A saudade já é perdão. Sentir saudade é desculpar. Se você vem sentindo saudade é que esqueceu, é que não
guardou mágoa, é que superou o ressentimento, é que dispensou a vingança, é que
resolveu por dentro, com a quietude da esperança. Quando a saudade chega não adianta mais impor regras e
mandar embora. Acabaram o jogo, o blefe e as cláusulas minúsculas. A saudade é um convite irrecusável. É um apelo. É uma
passeata de pássaros. Com a saudade, você aceitou a retratação - dita ou o
implícita. Saudade revoga prazos, ordens, ditames, censuras. Não tem como exigir mais nada, não tem como reivindicar
mudanças. É admitir a volta sem explicação. É admitir o retorno sem
contrapartida. Saudade é um golpe de estado. Abole o que foi
estabelecido antes.

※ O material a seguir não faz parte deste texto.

-- ==== Sys2Proof/Machine/Place.lean ====
section
/-! DEFINITION. Kernel descriptors (R333) and where crews may run (R23, R25, R27, R55, R56, R429 to
R431): the choice of hardware cluster and cores, the placing of a crew and the start of its teams
(R14). -/

namespace Sys2Proof.Machine

/-! ### Kernel descriptors (R333) -/

/-- A team word of a descriptor. -/
def teamDescOf (x : Nat) : TeamDesc :=
  ⟨x % 2 ^ 11,
   match bitsOf x 12 11 with
   | 0 => .work | 1 => .drain | 2 => .feed | _ => .matrix,
   8 * bitsOf x 18 13⟩

/-- A team within R11 and R23: a vector team of role work or drain, or a uniform one of role feed or
matrix. -/
def TeamDesc.ok (t : TeamDesc) : Bool :=
  if t.width = 1 then (t.role == .feed || t.role == .matrix) && t.budget == 0
  else decide (32 ≤ t.width) && decide (t.width ≤ 1024) && t.width % 32 == 0 && (t.role == .work || t.role == .drain) &&
    decide (8 ≤ t.budget) && decide (t.budget ≤ 256)

def TeamDesc.vector (t : TeamDesc) : Bool := t.width != 1

/-- Bytes of vector registers a crew takes (R25). -/
def KDesc.demand (k : KDesc) : Nat := (k.teams.map fun t => if t.vector then t.width * t.budget * 4 else 0).sum

def KDesc.vectors (k : KDesc) : Nat := (k.teams.filter fun t => t.vector).length
def KDesc.hasMatrix (k : KDesc) : Bool := k.teams.any fun t => t.role == .matrix

/-- The unit of the pool boundaries (R54). -/
def kib16 : Nat := 16384

/-- The limits of R11, R23 and R25, and the fit on an empty core. -/
def KDesc.layoutOk (k : KDesc) : Bool :=
  k.entry.toNat % 4 == 0 && (k.teams.all fun t => t.ok) && decide (1 ≤ k.vectors) && decide (k.vectors ≤ 8) &&
  decide (k.teams.length - k.vectors ≤ 2) && decide ((k.teams.filter fun t => t.role == .matrix).length ≤ 1) &&
  decide (k.regtop ≤ k.sptop) && decide (k.sptop ≤ k.cachetop) && decide (k.cachetop ≤ 64) &&
  decide (k.demand ≤ k.regtop * kib16) && decide (k.scratch ≤ (k.sptop - k.regtop) * kib16)

/-- An operation of a macro table: its two words, and bits [2:0] for d, a and b from the top (R151). -/
def macroOpOf (w : List Nat) : MacroOp :=
  let f := w.getD 2 0
  ⟨BitVec.ofNat 32 (w.getD 0 0), BitVec.ofNat 32 (w.getD 1 0), f.testBit 2, f.testBit 1, f.testBit 0⟩

/-- Read n macro entries of 388 bytes: none where an operation count is out of range or a reserved bit
is set. -/
def State.readMacros (s : State) (v : View) : Nat → DWord → Except RdErr (Option (List (List MacroOp)))
  | 0, _ => .ok (some [])
  | n + 1, va => do
    let w ← s.vUnits v 4 97 va
    let c := w.getD 0 0
    let ops := (List.range c).map fun i => (w.drop (1 + 3 * i)).take 3
    if c = 0 ∨ 32 < c ∨ (ops.any fun o => decide (8 ≤ o.getD 2 0)) then .ok none
    else
      let rest ← s.readMacros v n (va + 388)
      .ok (rest.map fun l => ops.map macroOpOf :: l)

/-- Read a kernel descriptor in a view (R321, R333); one that breaks its layout is not valid. That an absent team's word with a
ROLE or BUDGET that is not zero breaks it, and a macro table's address that is no multiple of 4, is the model's choice
(assumption 94). -/
def State.readKd (s : State) (v : View) (va : DWord) : Except RdErr KDesc := do
  if va.toNat % 16 ≠ 0 then .ok KDesc.zero
  else
    let w ← s.vUnits v 4 20 va
    let b := w.getD 2 0
    let ts := (w.drop 4).take 10
    let present := ts.takeWhile fun x => x % 2 ^ 11 != 0
    let n := w.getD 16 0
    let macros := quadWord w 14
    let ok := b % 2 ^ 24 == b && !b.testBit 7 && !b.testBit 15 && !b.testBit 23 && decide (w.getD 3 0 < 2 ^ 13) &&
      (present.all fun x => decide (x < 2 ^ 19)) && ((ts.drop present.length).all fun x => x == 0) &&
      !n.testBit 11 && !n.testBit 15 && ([17, 18, 19].all fun i => w.getD i 0 == 0) && macros.toNat % 4 == 0
    let kd : KDesc :=
      { addr := va, entry := quadWord w 0, regtop := b % 128, sptop := bitsOf b 14 8, cachetop := bitsOf b 22 16,
        scratch := w.getD 3 0 * 256, teams := present.map teamDescOf, macros := [], nodeW := n % 2 ^ 11,
        reclen := bitsOf n 14 12 + 1, timer := n / 2 ^ 16, valid := false }
    if !(ok && kd.layoutOk) then .ok kd
    else if macros = 0 then .ok { kd with valid := true }
    else
      let c ← s.vNat v 4 macros
      if 64 < c then .ok kd
      else
        let m ← s.readMacros v c (macros + 4)
        match m with
        | none => .ok kd
        | some l => .ok { kd with macros := l, valid := true }
where
  quadWord (w : List Nat) (i : Nat) : DWord := BitVec.ofNat 64 (w.getD i 0 + 2 ^ 32 * w.getD (i + 1) 0)

/-- Reading a descriptor uses the versioned copies of its words and of its macro table (R83). -/
def State.useKd (s : State) (v : View) (va : DWord) : State :=
  if s.vspans.isEmpty && s.l1own.isEmpty then s
  else
    let s := s.vUse v va 80
    match s.vNat v 8 (va + 56) with
    | .ok m => if m = 0 then s else
        match s.vNat v 4 (BitVec.ofNat 64 m) with
        | .ok n => s.vUse v (BitVec.ofNat 64 m) (4 + 388 * Nat.min n 64)
        | .error _ => s
    | .error _ => s

/-! ### Cores (R25, R56, R429) -/

/-- Crews that occupy a core: resident ones, and retired ones whose cluster is still resident, since its
crews may address their scratchpads. -/
def State.crewsOn (s : State) (core : Nat) : List (Nat × Crew) := s.crews.filter fun c => c.2.core == core

/-- TOP of a pool boundary register of a core (R54). -/
def State.top (s : State) (core i : Nat) : Nat := ((s.csrGet (0x1000 + i) core).extractLsb' 14 7).toNat

/-- The core's boundaries are a kernel's triple. -/
def State.boundsAre (s : State) (core : Nat) (k : KDesc) : Bool :=
  s.top core 0 == k.regtop && s.top core 1 == k.sptop && s.top core 2 == k.cachetop
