/-- LAUNCH_QUEUE_RECORD: read one record of the queue whose turn it is, and let its grid enter. A descriptor that
cannot be read breaks its layout; one behind a host page is waited for, while the other queues have their turns. -/
def execLaunchQueueRecord (q : Nat) (s : State) : Res :=
  if (s.dueQueues (s.ctxPart (s.wq q).ctx)).head? ≠ some q then .next s
  else
    let w := s.wq q
    if s.overrun q then .next (s.disableQueue q)
    else
      let s := s.visited q
      let c := s.wqC w
      let rec' := recordOf ((List.range 48).map fun i => s.memNat (w.slot c + 4 * i) 4)
      let v : View := ⟨0, w.ctx, w.priv, 0, 0, some (queueRef q), none⟩
      let go := fun (kd : KDesc) =>
        let s := s.homeWrite (w.idx + 4) (leBytes 4 ((c + 1) % 2 ^ 32))
        let (s, h) := s.addGrid { Grid.none with
          ctx := w.ctx, kernel := w.priv, record := rec', kd := kd, source := .queue q c (w.cring + c % 2 ^ w.logn * 16),
          phase := .blocked }
        (s.enter h none).1
      match s.readKd v rec'.kdesc with
      | .ok kd => .next (go kd)
      | .error (.xlat (.ats port page) _) => .next (s.atsAsk (queueRef q) port w.ctx page)
      | .error _ =>
        let t := go KDesc.zero
        .next { t with hostFails := t.hostFails.filter fun f => f.1 != queueRef q }

end Sys2Proof.Machine
end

Saudade é o domínio da pele, é a preponderância do
cheiro, é a emoção desmontando a hierarquia das palavras. A saudade é recompensa por seguir amando diante das
inconstâncias, é a vitória do acertos sobre os defeitos. Saudade é o fim da culpa, é o desejo livre. Saudade é um vontade com juros: abraçar com as pernas,
machucar com o beijo. Saudade é serenar o travo, beber o seco. Saudade é se despedir do sofrimento e ficar com a lição
da cicatriz. É respeitar a imperfeição, não precisar consertá-la para seguir
inteiro. É respeitar a falha, não recorrer às mentiras para corrigi-la. É
respeitar a ausência, jamais ocupar a cadeira porque está vazia. Saudade é quando morre a idealização para não morrer o
amor. Somente o orgulhoso não é capaz de sentir saudade. O
orgulhoso não avança nem anda para trás. O orgulhoso senta em cima do coração.